# Fragen zu Eclipse



## Bullz (17. Jun 2014)

Hi  hätte 3 Features die mir in der IDE abgehen.

1.) Code blockweise Tabulatorschrittweite zurück rücken. Nach vorne funktioniert mit <markieren> TAP.

2.) Echter Fullscreen Mode wo man wirklich nur mehr Source sieht

3.) Eine Möglichkeit Funktionenaufrufe zu erkennen, die im gleichen Source file implementiert sind.


----------



## JavaMeister (17. Jun 2014)

> 1.) Code blockweise Tabulatorschrittweite zurück rücken.

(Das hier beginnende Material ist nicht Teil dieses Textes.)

-- ==== Sys2Proof/Tests/Slice0.lean ====
section
/-! SUPPORT. The model's own tests: ill-formed commands that the checks of WellFormed.lean refuse, small tests of one
command each with expected values taken from spec/, and for every statement with hypotheses a witness that meets them. -/

namespace Sys2Proof.Tests

open Sys2Proof Sys2Proof.Machine

/-! ### Small states -/

/-- The state that a command leaves. -/
def after (c : Instr) (s : State) : State := match exec c s with
  | .next t => t
  | .fault _ => s
  | .refused _ => s

/-- The payload of the message in transmission: the code and the data of the reply on an idle link. -/
def replied (s : State) : List Byte := (s.hlc.sending.map fun m => m.payload).getD []

/-- A state with other records in the Route Controller. -/
def withRc (f : RouteController → RouteController) (s : State) : State := { s with rc := f s.rc }

/-- A state with other records in the Tally Tracer. -/
def withTt (f : TallyTracer → TallyTracer) (s : State) : State := { s with tt := f s.tt }

/-- A state with other records in the Tally Output Unit. -/
def withTou (f : TallyOutputs → TallyOutputs) (s : State) : State := { s with tou := f s.tou }

/-- A state with other records in the Talk Controller. -/
def withTc (f : TalkController → TalkController) (s : State) : State := { s with tc := f s.tc }

/-- A state with other records in the Panel Bus Controller. -/
def withPbc (f : PanelBus → PanelBus) (s : State) : State := { s with pbc := f s.pbc }

/-- A state with other records in the Function Dispatcher. -/
def withFd (f : FunctionDispatcher → FunctionDispatcher) (s : State) : State := { s with fd := f s.fd }

/-- A destination of domain SHARED that is not protected, fitted on VID alone at a source. -/
def onVid (x : Nat) : Destination := ⟨.shared, ⟨.fitted x false, .notFitted, .notFitted, .notFitted⟩, .none⟩

/-- Device 1 on VID covers destinations 1..4 in a phase. -/
def covering (phase : DevicePhase) : Table Device := ⟨[(1, ⟨.vid, 1, 4, 5, phase⟩)]⟩

/-- Reset, then an ONLINE device with destinations 1..4 at sources 1..4. -/
def fitted : State := withRc
  (fun r => { r with devices := covering .online, dests := ⟨[(1, onVid 1), (2, onVid 2), (3, onVid 3), (4, onVid 4)]⟩ })
  State.reset

/-- Reset, then an ONLINE device whose destinations 1..4 read the sources given and a tie map, for traces. -/
def tied (sources : List Nat) (ties : List (Nat × Nat)) : State :=
  withTt (fun t => { t with ties := ⟨ties⟩ })
    (withRc (fun r => { r with devices := covering .online, dests := ⟨(numbers 1 4).zip (sources.map onVid)⟩ }) State.reset)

Nach vorne funktioniert mit <markieren> TAP.



shift + tab



> 2.) Echter Fullscreen Mode wo man wirklich nur mehr Source sieht



sinn?



> 3.) Eine Möglichkeit Funktionenaufrufe zu erkennen, die im gleichen Source file implementiert sind.



sinn?


----------



## Gucky (18. Jun 2014)

2: Doppelklick auf die Registerkarte
3: Was genau meinst du? Du kannst strg (ctrl (bei mac ???)) gedrückt halten und dann auf Bezeichner klicken und eclipse springt zur Deklaration des Bezeichners. Meinst du das? Und du kannst einen Bezeichner anklicken, kurz warten und dann werden sämtliche selben Bezeichner im aktuellen Block markiert. Oder sogar im gesamten source File. Das weiß ich nicht genau.


----------



## Ruzmanz (19. Jun 2014)

Zu 3: Ich hätte da eher auf Call-Hierachie (Klasse/Methode/etc. auswählen und Alt - Strg - H) getippt.


----------